■ PROBLEM: An exact, line-by-line copy is needed, beginning at the line with "check 1)? -/" and ending at the last line of the listing below.

■ RECORDS PROVIDED:
-- ==== Sys2Proof/Machine/Arith.lean ====
section
/-! DEFINITION. The part's exact arithmetic: rounding (R1), probe settings and levels (R28, R29, R31), logarithms (R54),
probe sequences (R40), period sums (R42, R138), and the request kinds (R194). -/

namespace Sys2Proof.Machine

/-! ## Rounding -/

/-- Nearest integer to `a / b`, halves away from zero, for a quotient that is not negative (R1). -/
def nearestDiv (a b : Nat) : Nat := (2 * a + b) / (2 * b)

/-- A setting clamped into `lo..hi` (R1). -/
def clampNat (lo hi x : Nat) : Nat := if x < lo then lo else if hi < x then hi else x

/-- A signed setting clamped into `lo..hi` (R1). -/
def clampInt (lo hi x : Int) : Int := if x < lo then lo else if hi < x then hi else x

/-! ## Probe settings (R28) -/

/-- The chip period of a chip period code, in microseconds: 10, 20, 40, 80 (R28). -/
def chipMicros (code : Fin 4) : Nat := 10 * 2 ^ code.val

/-- The length in chips of a sequence code: 1023, 2047, 4095, 8191 (R28). -/
def sequenceLength (code : Fin 4) : Nat := 2 ^ (10 + code.val) - 1

/-- The reference depth of a reference code, in percent: 1, 2, 4, 8 (R28). -/
def referencePercent (code : Fin 4) : Nat := 2 ^ code.val

/-- One period in microseconds: the sequence length times the chip period (R28). -/
def periodMicros (chip sequence : Fin 4) : Nat := sequenceLength sequence * chipMicros chip

/-- The nominal lag of a delay in microseconds: `nearest(t / chip)` (R41). -/
def nominalLag (delay : Nat) (chip : Fin 4) : Nat := nearestDiv delay (chipMicros chip)

/-! ## Levels -/

/-- `acc` plus the largest number below `2 ^ bits` that keeps `10 ^ _ ≤ q`: with `acc = 0` and enough bits, the floor of
the decimal logarithm of `q`. -/
def floorLog10 (q : Nat) : Nat → Nat → Nat
  | 0, acc => acc
  | bits + 1, acc => if 10 ^ (acc + 2 ^ bits) ≤ q then floorLog10 q bits (acc + 2 ^ bits) else floorLog10 q bits acc

/-- `nearest(2000·log10(a / b))` in cdB for `0 < a ≤ b`, from the exact logarithm (R29, R54): with
`m = floor(4000·log10(b / a))`, the nearest integer to `m / 2` taken from the exact value is `(m + 1) / 2`. -/
def levelOf (a b : Nat) : Int := -(((floorLog10 (b ^ 4000 / a ^ 4000) 15 0 + 1) / 2 : Nat) : Int)

/-- The probe level of a level code and reference code, `nearest(2000·log10(c / 4095 · ref))` (R29). -/
def probeLevel (code : Nat) (reference : Fin 4) : Int := levelOf (code * referencePercent reference) (4095 * 100)

/-- The echo level of an echo amplitude, `nearest(2000·log10(A_q / 524,288))` (R54). -/
def echoLevel (aq : Nat) : Int := levelOf aq 524288

/-- The largest code at or above `acc` that can be reached by adding distinct powers `2 ^ _` below `2 ^ bits` while the
probe level stays at or below the ceiling (R31, step 2). -/
def largestCodeFrom (reference : Fin 4) (ceiling : Int) : Nat → Nat → Nat
  | 0, acc => acc
  | bits + 1, acc =>
    if acc + 2 ^ bits ≤ 4095 ∧ probeLevel (acc + 2 ^ bits) reference ≤ ceiling then
      largestCodeFrom reference ceiling bits (acc + 2 ^ bits)
    else largestCodeFrom reference ceiling bits acc

/-- The largest code of 64..4095 whose probe level at the reference is at or below the ceiling, if any (R31). -/
def largestCode (reference : Fin 4) (ceiling : Int) : Option Nat :=
  if probeLevel 64 reference ≤ ceiling then some (largestCodeFrom reference ceiling 12 64) else none

/-- Steps 2 and 3 of R31: the reference of the given code, then the next smaller, down to 1%. -/
def stepDownLevel (ceiling : Int) : Nat → Nat × Fin 4
  | 0 => ((largestCode 0 ceiling).getD 64, 0)
  | r + 1 =>
    match largestCode (Fin.ofNat 4 (r + 1)) ceiling with
    | some c => (c, Fin.ofNat 4 (r + 1))
    | none => stepDownLevel ceiling r

/-- The level code and reference applied for a requested pair under a ceiling (R31). -/
def fixLevel (code : Nat) (reference : Fin 4) (ceiling : Int) : Nat × Fin 4 :=
  if probeLevel code reference ≤ ceiling then (code, reference) else stepDownLevel ceiling reference.val

/-! ## Probe sequences (R40) -/

/-- The places of the sum in the recurrence of a sequence code (R40). -/
def sequenceTaps (code : Fin 4) : List Nat :=
  match code with
  | 0 => [3, 0]
  | 1 => [2, 0]
  | 2 => [6, 4, 1, 0]
  | 3 => [4, 3, 1, 0]

/-- `n` bits of the recurrence from a window of its next bits. -/
def sequenceBits (taps : List Nat) : Nat → List Bool → List Bool
  | 0, _ => []
  | n + 1, window =>
    window.headD false ::
      sequenceBits taps n (window.tail ++ [taps.foldl (fun b t => xor b (window.getD t false)) false])

/-- The bits a[0]..a[L-1] of one period; `true` is a chip of -1 and `false` a chip of +1 (R40). -/
def probeBits (code : Fin 4) : List Bool :=
  sequenceBits (sequenceTaps code) (sequenceLength code) (List.replicate (10 + code.val) true)

/-! ## Period sums -/

/-- `acc` plus the sum of the samples, each negated where its bit is set. -/
def signedSum : List Sample → List Bool → Int → Int
  | s :: ss, b :: bs, acc => signedSum ss bs (if b then acc - s.toInt else acc + s.toInt)
  | _, _, acc => acc

/-- The samples of a period taken from lag `lag` on, wrapping at its end: `s[(n + lag) mod L]` for n = 0 to L-1 (R42). -/
def laggedSamples (samples : List Sample) (lag : Int) : List Sample :=
  samples.drop (lag % samples.length).toNat ++ samples.take (lag % samples.length).toNat

/-- The period sum of an element with lag `d` at offset `o` (R42). -/
def periodSum (bits : List Bool) (samples : List Sample) (d : Nat) (o : Int) : Int :=
  signedSum (laggedSamples samples (d + o)) bits 0

/-- The probe bits as driven: chips whose echo lies in this period carry this period's polarity, the later ones the
previous period's (R138). -/
def drivenBits (bits : List Bool) (lag : Int) (inverted previousInverted : Bool) : List Bool :=
  (bits.take (bits.length - lag.toNat)).map (xor inverted)
    ++ (bits.drop (bits.length - lag.toNat)).map (xor previousInverted)

/-- The ISU period sum at offset `o` (R138). -/
def isuPeriodSum (bits : List Bool) (samples : List Sample) (d : Nat) (o : Int) (inverted previousInverted : Bool) : Int :=
  signedSum (laggedSamples samples (d + o)) (drivenBits bits (d + o) inverted previousInverted) 0

/-! ## Peaks and amplitudes -/

/-- The offsets in the order in which R51 prefers them among equal magnitudes. -/
def peakOrder : List Int := [0, -1, 1, -2, 2]

/-- The first offset of the list with the largest magnitude, against a best one so far (R51). -/
def peakAmong (value : Int → Int) : List Int → Int → Int
  | [], best => best
  | o :: rest, best => peakAmong value rest (if (value best).natAbs < (value o).natAbs then o else best)

/-- The peak offset of five cells, given as a function of the offset (R51). -/
def peakOffset (value : Int → Int) : Int := peakAmong value peakOrder 0

/-- `nearest(|C|·256 / (periods·L))` (R52, R137, R142). -/
def amplitude (c : Int) (periods length : Nat) : Nat := nearestDiv (c.natAbs * 256) (periods * length)

/-! ## Request kinds (R194) -/

/-- The kind bytes the part knows as requests (R194). -/
def requestKinds : List Byte :=
  [0x01, 0x02, 0x03, 0x04, 0x05, 0x06, 0x07, 0x08, 0x09, 0x0A, 0x0B, 0x0C, 0x10, 0x11, 0x20, 0x21, 0x22, 0x23, 0x28, 0x29,
   0x30, 0x31, 0x32, 0x33, 0x40, 0x41, 0x42, 0x43, 0x48, 0x49, 0x4A, 0x4B, 0x4C, 0x50, 0x51, 0x58, 0x5F]

/-- Is the byte a request kind (R179, check 1)? -/
def isRequestKind (kind : Byte) : Bool := requestKinds.contains kind

end Sys2Proof.Machine
end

■ OUTPUT OF THE TASK:
/-- Is the byte a request kind (R179, check 1)? -/
def isRequestKind (kind : Byte) : Bool := requestKinds.contains kind

end Sys2Proof.Machine
end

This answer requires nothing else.